In the photoelectric effect, classical wave theory predicted that electron emission could happen at any frequency if intensity was high enough, and that there would be a time delay for energy to accumulate. It failed because experiments showed a threshold frequency and instantaneous emission. Einstein resolved this by proposing that light consists of discrete quanta (photons) of energy \(E = hf\). A single photon interacts with a single electron; if \(hf < \phi\), no emission occurs, regardless of intensity.
In electron diffraction, a beam of accelerated electrons passing through graphite produces a circular interference pattern. Interference is exclusively a wave phenomenon, which shows that matter (conventionally particles) propagates as waves with a wavelength given by \(\lambda = h/p\).

Part (a)(i):
• [1 mark] Correct use of \(E = \frac{hc}{\lambda}\).
• [1 mark] Correct conversion to eV to yield \(3.27\text{ eV}\) (accept \(3.3\text{ eV}\)).

Part (a)(ii):
• [1 mark] Correct calculation of \(E_{k,\text{max}} = 0.97\text{ eV}\) or \(1.55 \times 10^{-19}\text{ J}\).
• [1 mark] Correct rearrangement of kinetic energy equation for \(v\).
• [1 mark] Correct velocity calculated (\(5.83 \times 10^5\text{ m s}^{-1}\) or ecf from energy).

Part (b):
• [1 mark] Use of \(p = mv\) to calculate momentum (\(5.31 \times 10^{-25}\text{ kg m s}^{-1}\)).
• [1 mark] Correct substitution into de Broglie equation \(\lambda = \frac{h}{p}\).
• [1 mark] Correct wavelength (\(1.25 \times 10^{-9}\text{ m}\) or \(1.25\text{ nm}\)).

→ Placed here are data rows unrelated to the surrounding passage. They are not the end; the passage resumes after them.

/-! ## Col and Narrows -/

/-- Col, its boot ROM, watchdog, recovery loader, flash and messages, CFG_LOCK and quarantine tokens (R419, R421,
R425, R426, R428, R429, R430, R431, R434, R439, R441, R442). From ROM a good image starts firmware with its SVN burnt,
FUSE_LOCK engaged and the watchdog running; a bad one enters the loader with its reason, a failed self-test is a
FAULT. READY from Col in FW_START makes Col READY; a restart, and a watchdog not kicked in its period, return it to
ROM with COL 02h (both in one frame are the watchdog's), and Col writes not yet sampled are lost; a kick with its key
restarts the period. CFG_LOCK from the trail port or the host is due. A token check ends with the token held and NAR
08h or with NAR 07h and its reason, and a token past its last frame is dropped. A packet of Col that breaks R439
raises NAR 04h and goes nowhere. A message for READY firmware is delivered, else counted. Flash writes reach FWDATA
alone. START and RUN act on the loader, and a commit stores the image or programs an owner slot or the final mark and
boots again. Basin and the queue stay. -/
def Obligations.ColBootsRecoversAndIsGuarded : Prop :=
  ∀ s : State,
    let d := s.dev
    let x := d.col
    let Still (t : State) : Prop := t.pending = s.pending ∧ t.mem = s.mem ∧ t.dev.ports = d.ports ∧ t.dev.queue = d.queue ∧ t.dev.plat = d.plat
    (x.st = .rom → x.recovReq = none → x.bootFails ≠ 3 →
      (imgBad s.nv.image s.nv.svn true = none → Runs (.bootRom true true) s fun t => Still t ∧
        t.nv = { s.nv with svn := max s.nv.svn (leAt s.nv.image 12 1) } ∧ t.dev.col.st = .fwStart ∧ t.dev.col.fuseLock = true ∧
        t.dev.col.wdogOn = true ∧ t.dev.col.wdogAt = d.now ∧ t.dev.col.fwVer = BitVec.ofNat 32 (leAt s.nv.image 8 4) ∧ t.dev.regs = d.regs) ∧
      (∀ (r : Nat) (ok : Bool), imgBad s.nv.image s.nv.svn ok = some r → Runs (.bootRom true ok) s fun t => Still t ∧ t.nv = s.nv ∧
        t.dev.col.st = .recovery ∧ t.dev.col.rcause = 1 ∧ t.dev.col.imgReason = r ∧ condWord 0xD 1 (r * 256) ∈ t.dev.words)) ∧
    (x.st = .rom → ∀ ok, Runs (.bootRom false ok) s fun t => Still t ∧ t.nv = s.nv ∧ t.dev.col.st = .fault ∧ condWord 0 2 12 ∈ t.dev.words) ∧
    (∀ core, d.writeRefusal (.col core) (ra 0xD 4) = none → (x.st = .fwStart ∨ x.st = .ready) → Takes (.colReady (.col core)) s fun t => Still t ∧
      t.nv = { s.nv with repairs := s.nv.repairs ++ x.heldRepairs } ∧
      t.dev = { d with col := { x with st := .ready, bootFails := 0, heldRepairs := [] }
                       obvo := { d.obvo with alert := d.obvo.alert || d.obvo.alertDue, alertDue := false } }) ∧
    (∀ src, Reached s src (ra 0xD 4) → x.st ≠ .reset → d.wdogDue = false → Takes (.colRestart src) s fun t => Still t ∧ t.nv = s.nv ∧ t.dev.col.st = .rom ∧
      t.dev.col.fuseLock = false ∧ t.dev.col.wdogOn = false ∧ t.dev.col.cfgLock = x.cfgLock ∧ t.dev.col.tokens = x.tokens ∧
      condWord 0xD 2 2 ∈ t.dev.words ∧ t.dev.inputs = d.inputs.filter (fun c => ! colWrite c) ∧
      RegsBut s t (ra 0xD 0x20 :: condRegs 0xD 0)) ∧
    (∀ src, Reached s src (ra 0xD 4) → x.st ≠ .reset → d.wdogDue = true → Takes (.colRestart src) s fun t => Still t ∧ t.nv = s.nv ∧
      t.dev = d.wdogFires ∧ t.dev.col.st = .rom ∧ t.dev.col.bootFails = min 3 (x.bootFails + 1)) ∧
    (∀ core v, d.writeRefusal (.col core) (ra 0xE 0x10) = none → Machine.fld v 0 16 = 0x5AC3 → x.wdogOn = true → Takes (.wdogKick (.col core) v) s fun t =>
      DevIs s t { d with col := { x with wdogAt := d.now } }) ∧
    (x.wdogOn = true → d.wdogFrames ≤ d.age x.wdogAt → Runs .wdogExpire s fun t => Still t ∧ t.nv = s.nv ∧ t.dev.col.st = .rom ∧
      t.dev.col.bootFails = min 3 (x.bootFails + 1) ∧ condWord 0xD 2 1 ∈ t.dev.words ∧ condWord 0xE 6 (min 3 (x.bootFails + 1)) ∈ t.dev.words) ∧
    (∀ src v, isCol src = false → Reached s src (ra 0xE 4) → Machine.bit v 0 = true → Takes (.cfgLock src v) s fun t =>
      DevIs s t { d with col := { x with lockDue := true } }) ∧
    (∀ src v, Reached s src (ra 0xE 0x20) → Machine.bit v 31 = true → x.checking = false → Takes (.tokenCheck src v) s fun t =>
      DevIs s t { d with col := { x with checking := true } }) ∧
    (x.checking = true → let b := d.tokenBytes
      (tokenRefusal d s.nv b = none → Runs .tokenCheckDone s fun t => Still t ∧ t.nv = s.nv ∧ condWord 0xE 8 (leAt b 5 1) ∈ t.dev.words ∧
        t.dev.col.tokens = x.tokens.filter (fun e => e.1 != leAt b 5 1) ++ [(leAt b 5 1, leAt b 6 1, leAt b 24 6, d.fno)] ∧
        t.dev.col.checking = false ∧ t.dev.col.nonce ≠ 0) ∧
      (∀ r, tokenRefusal d s.nv b = some r → Runs .tokenCheckDone s fun t => Still t ∧ t.nv = s.nv ∧ condWord 0xE 7 (r * 256) ∈ t.dev.words ∧
        t.dev.col.tokens = x.tokens ∧ t.dev.col.checking = false ∧ t.dev.col.nonce ≠ 0)) ∧
    (∀ (p : BitVec 7) (c l f : Nat), (p.toNat, c, l, f) ∈ x.tokens → l < d.fno → Runs (.tokenExpire p) s fun t =>
      DevIs s t { d with col := { x with tokens := x.tokens.filter (fun e => e.1 != p.toNat) } }) ∧
    (∀ pk : Packet,
      (∀ i, d.colPkBad pk.hdr = some i → Runs (.colPacketSend pk) s fun t => OnlyRaises s t 0xE 4 i 0) ∧
      (d.colPkBad pk.hdr = none → d.colQueued + cellsOfPkt pk.hdr ≤ 64 → Runs (.colPacketSend pk) s fun t => Still t ∧ t.nv = s.nv ∧
        ∀ k ∈ t.dev.pkts, k ∈ d.pkts ∨ (k.fromCol = true ∧ k.pk.payload = pk.payload ∧ k.pk.hdr.op = pk.hdr.op))) ∧
    (∀ id k, d.pkt id = some k → ctlMsg 0xD k = true →
      (x.st = .ready → Takes (.colMessage id) s fun t => Gone s t id ∧ t.dev.col = { x with inbox := x.inbox ++ [k.pk] } ∧ t.dev.regs = d.regs) ∧
      (x.st ≠ .ready → Takes (.colMessage id) s fun t => Gone s t id ∧ t.dev.col = x ∧
        t.dev.rd (ra 0xD 0x28) = sat32 ((d.rd (ra 0xD 0x28)).toNat + 1))) ∧
    (∀ (off : Word) (data : List Byte),
      (0x01C20000 ≤ off.toNat → off.toNat + data.length ≤ 0x04000000 → Runs (.colFlashWrite off data) s fun t => Still t ∧ t.dev = d ∧
        t.nv = { s.nv with fwdata := t.nv.fwdata } ∧ (∀ i b, data[i]? = some b → mapGet 0xFF t.nv.fwdata (off.toNat + i) = b) ∧
        ∀ a, a < off.toNat ∨ off.toNat + data.length ≤ a → mapGet 0xFF t.nv.fwdata a = mapGet 0xFF s.nv.fwdata a) ∧
      ((off.toNat < 0x01C20000 ∨ 0x04000000 < off.toNat + data.length) → Runs (.colFlashWrite off data) s fun t => Still t ∧ t.nv = s.nv ∧
        RaisedOn (d.addSat (ra 0xE 0x14) 1) t.dev 0xE 0xA 0 0)) ∧
    (∀ src v, Reached s src (ra 0xD 8) → x.st = .recovery →
      (Machine.bit v 31 = true → Machine.bit v 30 = false → (isTrail src = true ∨ trailLoads x = false) →
        recovLenOk (Machine.fld v 0 8) (d.fld (ra 0xD 0xC) 0 22) = true → Takes (.colRecovStart src v) s fun t => Still t ∧ t.nv = s.nv ∧
          t.dev.col = { x with lst := .receiving, lkind := Machine.fld v 0 8, llen := d.fld (ra 0xD 0xC) 0 22, lbuf := [], lsrc := if isTrail src then 1 else 2 } ∧
          RegsBut s t [ra 0xD 8]) ∧
      (Machine.bit v 31 = false → Machine.bit v 30 = true → x.lst = .loaded → (x.lsrc = 1 ↔ isTrail src = true) → recovBad s.nv x = none →
        Takes (.colRecovRun src v) s fun t => Still t ∧ t.nv = s.nv ∧ t.dev.col = { x with lst := .writing } ∧ RegsBut s t [ra 0xD 8])) ∧
    (x.st = .recovery → x.lst = .writing →
      (x.lkind ≠ 1 → ∀ ok, Runs (.loaderCommit ok) s fun t => Still t ∧ t.dev.col.st = .rom ∧ t.dev.col.bootFails = 0 ∧ condWord 0xD 5 x.lkind ∈ t.dev.words ∧
        t.nv = (if x.lkind = 2 then { s.nv with owners := s.nv.owners ++ [sha256 ((x.lbuf.drop 16).take 388)]
                                                moduli := s.nv.moduli ++ [(x.lbuf.drop 16).take 384] } else { s.nv with ownerFinal := true })) ∧
      (x.lkind = 1 → Runs (.loaderCommit true) s (fun t => Still t ∧ t.dev.col.st = .rom ∧ condWord 0xD 5 1 ∈ t.dev.words ∧
          t.nv = { s.nv with image := x.lbuf }) ∧
        Runs (.loaderCommit false) s fun t => Still t ∧ t.dev.col.st = .recovery ∧ t.dev.col.lst = .refused ∧ condWord 0xD 4 0x900 ∈ t.dev.words))
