-- ==== Sys2Proof/Laws/State.lean ====
section
/-! SUPPORT. The laws of updates of the state: one lemma for each field and update, so that no proof unfolds a record update. -/

namespace Sys2Proof.Machine

@[simp] theorem Dev.wr_regs (d : Dev) (a : Nat) (v : Word) : (d.wr a v).regs = mapSet (regRst a) d.regs a v := rfl
@[simp] theorem Dev.wr_frm (d : Dev) (a : Nat) (v : Word) : (d.wr a v).frm = d.frm := rfl
@[simp] theorem Dev.wr_raised (d : Dev) (a : Nat) (v : Word) : (d.wr a v).raised = d.raised := rfl
@[simp] theorem Dev.wr_words (d : Dev) (a : Nat) (v : Word) : (d.wr a v).words = d.words := rfl
@[simp] theorem Dev.wr_latches (d : Dev) (a : Nat) (v : Word) : (d.wr a v).latches = d.latches := rfl
@[simp] theorem Dev.wr_dies (d : Dev) (a : Nat) (v : Word) : (d.wr a v).dies = d.dies := rfl
@[simp] theorem Dev.wr_hbms (d : Dev) (a : Nat) (v : Word) : (d.wr a v).hbms = d.hbms := rfl
@[simp] theorem Dev.wr_bridges (d : Dev) (a : Nat) (v : Word) : (d.wr a v).bridges = d.bridges := rfl
@[simp] theorem Dev.wr_lanes (d : Dev) (a : Nat) (v : Word) : (d.wr a v).lanes = d.lanes := rfl
@[simp] theorem Dev.wr_ports (d : Dev) (a : Nat) (v : Word) : (d.wr a v).ports = d.ports := rfl
@[simp] theorem Dev.wr_pkts (d : Dev) (a : Nat) (v : Word) : (d.wr a v).pkts = d.pkts := rfl
@[simp] theorem Dev.wr_nextId (d : Dev) (a : Nat) (v : Word) : (d.wr a v).nextId = d.nextId := rfl
@[simp] theorem Dev.wr_queue (d : Dev) (a : Nat) (v : Word) : (d.wr a v).queue = d.queue := rfl
@[simp] theorem Dev.wr_bufs (d : Dev) (a : Nat) (v : Word) : (d.wr a v).bufs = d.bufs := rfl
@[simp] theorem Dev.wr_quarBufs (d : Dev) (a : Nat) (v : Word) : (d.wr a v).quarBufs = d.quarBufs := rfl
@[simp] theorem Dev.wr_bud (d : Dev) (a : Nat) (v : Word) : (d.wr a v).bud = d.bud := rfl
@[simp] theorem Dev.wr_corr (d : Dev) (a : Nat) (v : Word) : (d.wr a v).corr = d.corr := rfl
@[simp] theorem Dev.wr_stages (d : Dev) (a : Nat) (v : Word) : (d.wr a v).stages = d.stages := rfl
@[simp] theorem Dev.wr_trks (d : Dev) (a : Nat) (v : Word) : (d.wr a v).trks = d.trks := rfl
@[simp] theorem Dev.wr_samp (d : Dev) (a : Nat) (v : Word) : (d.wr a v).samp = d.samp := rfl
@[simp] theorem Dev.wr_samples (d : Dev) (a : Nat) (v : Word) : (d.wr a v).samples = d.samples := rfl
@[simp] theorem Dev.wr_coordV (d : Dev) (a : Nat) (v : Word) : (d.wr a v).coordV = d.coordV := rfl
@[simp] theorem Dev.wr_coord (d : Dev) (a : Nat) (v : Word) : (d.wr a v).coord = d.coord := rfl
@[simp] theorem Dev.wr_ract (d : Dev) (a : Nat) (v : Word) : (d.wr a v).ract = d.ract := rfl
@[simp] theorem Dev.wr_ovl (d : Dev) (a : Nat) (v : Word) : (d.wr a v).ovl = d.ovl := rfl
@[simp] theorem Dev.wr_lfsr (d : Dev) (a : Nat) (v : Word) : (d.wr a v).lfsr = d.lfsr := rfl
@[simp] theorem Dev.wr_inj (d : Dev) (a : Nat) (v : Word) : (d.wr a v).inj = d.inj := rfl
@[simp] theorem Dev.wr_injAll (d : Dev) (a : Nat) (v : Word) : (d.wr a v).injAll = d.injAll := rfl
@[simp] theorem Dev.wr_oxbow (d : Dev) (a : Nat) (v : Word) : (d.wr a v).oxbow = d.oxbow := rfl
@[simp] theorem Dev.wr_reps (d : Dev) (a : Nat) (v : Word) : (d.wr a v).reps = d.reps := rfl
@[simp] theorem Dev.wr_chunks (d : Dev) (a : Nat) (v : Word) : (d.wr a v).chunks = d.chunks := rfl
@[simp] theorem Dev.wr_launches (d : Dev) (a : Nat) (v : Word) : (d.wr a v).launches = d.launches := rfl
@[simp] theorem Dev.wr_units (d : Dev) (a : Nat) (v : Word) : (d.wr a v).units = d.units := rfl
@[simp] theorem Dev.wr_rounds (d : Dev) (a : Nat) (v : Word) : (d.wr a v).rounds = d.rounds := rfl
@[simp] theorem Dev.wr_xcount (d : Dev) (a : Nat) (v : Word) : (d.wr a v).xcount = d.xcount := rfl
@[simp] theorem Dev.wr_xwin (d : Dev) (a : Nat) (v : Word) : (d.wr a v).xwin = d.xwin := rfl
@[simp] theorem Dev.wr_pend (d : Dev) (a : Nat) (v : Word) : (d.wr a v).pend = d.pend := rfl
@[simp] theorem Dev.wr_reqs (d : Dev) (a : Nat) (v : Word) : (d.wr a v).reqs = d.reqs := rfl
@[simp] theorem Dev.wr_stackU (d : Dev) (a : Nat) (v : Word) : (d.wr a v).stackU = d.stackU := rfl
@[simp] theorem Dev.wr_bad (d : Dev) (a : Nat) (v : Word) : (d.wr a v).bad = d.bad := rfl
@[simp] theorem Dev.wr_weak (d : Dev) (a : Nat) (v : Word) : (d.wr a v).weak = d.weak := rfl
@[simp] theorem Dev.wr_dueRows (d : Dev) (a : Nat) (v : Word) : (d.wr a v).dueRows = d.dueRows := rfl
@[simp] theorem Dev.wr_plat (d : Dev) (a : Nat) (v : Word) : (d.wr a v).plat = d.plat := rfl
@[simp] theorem Dev.wr_inputs (d : Dev) (a : Nat) (v : Word) : (d.wr a v).inputs = d.inputs := rfl
@[simp] theorem Dev.wr_level1 (d : Dev) (a : Nat) (v : Word) : (d.wr a v).level1 = d.level1 := rfl
@[simp] theorem Dev.wr_obvo (d : Dev) (a : Nat) (v : Word) : (d.wr a v).obvo = d.obvo := rfl
@[simp] theorem Dev.wr_col (d : Dev) (a : Nat) (v : Word) : (d.wr a v).col = d.col := rfl
@[simp] theorem Dev.wr_pwr (d : Dev) (a : Nat) (v : Word) : (d.wr a v).pwr = d.pwr := rfl
@[simp] theorem Dev.wr_inService (d : Dev) (a : Nat) (v : Word) : (d.wr a v).inService = d.inService := rfl
@[simp] theorem Dev.wr_dpBusy (d : Dev) (a : Nat) (v : Word) : (d.wr a v).dpBusy = d.dpBusy := rfl
@[simp] theorem Dev.wr_dpDue (d : Dev) (a : Nat) (v : Word) : (d.wr a v).dpDue = d.dpDue := rfl
@[simp] theorem Dev.wr_dpAt (d : Dev) (a : Nat) (v : Word) : (d.wr a v).dpAt = d.dpAt := rfl
@[simp] theorem Dev.wr_stackLost (d : Dev) (a : Nat) (v : Word) : (d.wr a v).stackLost = d.stackLost := rfl
@[simp] theorem Dev.wr_stby (d : Dev) (a : Nat) (v : Word) : (d.wr a v).stby = d.stby := rfl
@[simp] theorem Dev.wr_resetLow (d : Dev) (a : Nat) (v : Word) : (d.wr a v).resetLow = d.resetLow := rfl
@[simp] theorem Dev.wr_coldHeld (d : Dev) (a : Nat) (v : Word) : (d.wr a v).coldHeld = d.coldHeld := rfl
@[simp] theorem Dev.wr_rails (d : Dev) (a : Nat) (v : Word) : (d.wr a v).rails = d.rails := rfl
@[simp] theorem Dev.wr_straps (d : Dev) (a : Nat) (v : Word) : (d.wr a v).straps = d.straps := rfl
@[simp] theorem Dev.wr_evDiscarded (d : Dev) (a : Nat) (v : Word) : (d.wr a v).evDiscarded = d.evDiscarded := rfl
@[simp] theorem Dev.wr_cntServed (d : Dev) (a : Nat) (v : Word) : (d.wr a v).cntServed = d.cntServed := rfl
@[simp] theorem Dev.wr_bwin (d : Dev) (a : Nat) (v : Word) : (d.wr a v).bwin = d.bwin := rfl
@[simp] theorem Dev.wr_bwWin (d : Dev) (a : Nat) (v : Word) : (d.wr a v).bwWin = d.bwWin := rfl
@[simp] theorem Dev.wr_bwAt (d : Dev) (a : Nat) (v : Word) : (d.wr a v).bwAt = d.bwAt := rfl
@[simp] theorem Dev.wr_snapDue (d : Dev) (a : Nat) (v : Word) : (d.wr a v).snapDue = d.snapDue := rfl
@[simp] theorem Dev.wr_wmarkDue (d : Dev) (a : Nat) (v : Word) : (d.wr a v).wmarkDue = d.wmarkDue := rfl
@[simp] theorem Dev.wr_ledLast (d : Dev) (a : Nat) (v : Word) : (d.wr a v).ledLast = d.ledLast := rfl
@[simp] theorem Dev.wr_ir (d : Dev) (a : Nat) (v : Word) : (d.wr a v).ir = d.ir := rfl
@[simp] theorem Dev.wr_bsr (d : Dev) (a : Nat) (v : Word) : (d.wr a v).bsr = d.bsr := rfl
@[simp] theorem Dev.wr_tapHeld (d : Dev) (a : Nat) (v : Word) : (d.wr a v).tapHeld = d.tapHeld := rfl
@[simp] theorem Dev.wr_caps (d : Dev) (a : Nat) (v : Word) : (d.wr a v).caps = d.caps := rfl
@[simp] theorem Dev.wr_pats (d : Dev) (a : Nat) (v : Word) : (d.wr a v).pats = d.pats := rfl
@[simp] theorem Dev.wr_injs (d : Dev) (a : Nat) (v : Word) : (d.wr a v).injs = d.injs := rfl
@[simp] theorem Dev.wr_clkDead (d : Dev) (a : Nat) (v : Word) : (d.wr a v).clkDead = d.clkDead := rfl
@[simp] theorem Dev.wr_lost (d : Dev) (a : Nat) (v : Word) : (d.wr a v).lost = d.lost := rfl
@[simp] theorem Dev.wr_draws (d : Dev) (a : Nat) (v : Word) : (d.wr a v).draws = d.draws := rfl
@[simp] theorem Dev.wr_out (d : Dev) (a : Nat) (v : Word) : (d.wr a v).out = d.out := rfl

Part (c)* Level of Response:
• Level 3 (5-6 marks): Detailed explanation of both experiments. Fully explains the failures of classical wave theory (threshold frequency, intensity independence, instantaneous emission) and how the photon model solves them. Explains how electron diffraction exhibits wave phenomena for matter.
• Level 2 (3-4 marks): Explains both experiments, but lacks complete detail on the specific failures of classical theory or the mechanics of the photon model.
• Level 1 (1-2 marks): Mentions photoelectric effect and electron diffraction without clearly distinguishing why they represent wave or particle nature, or why classical theory failed.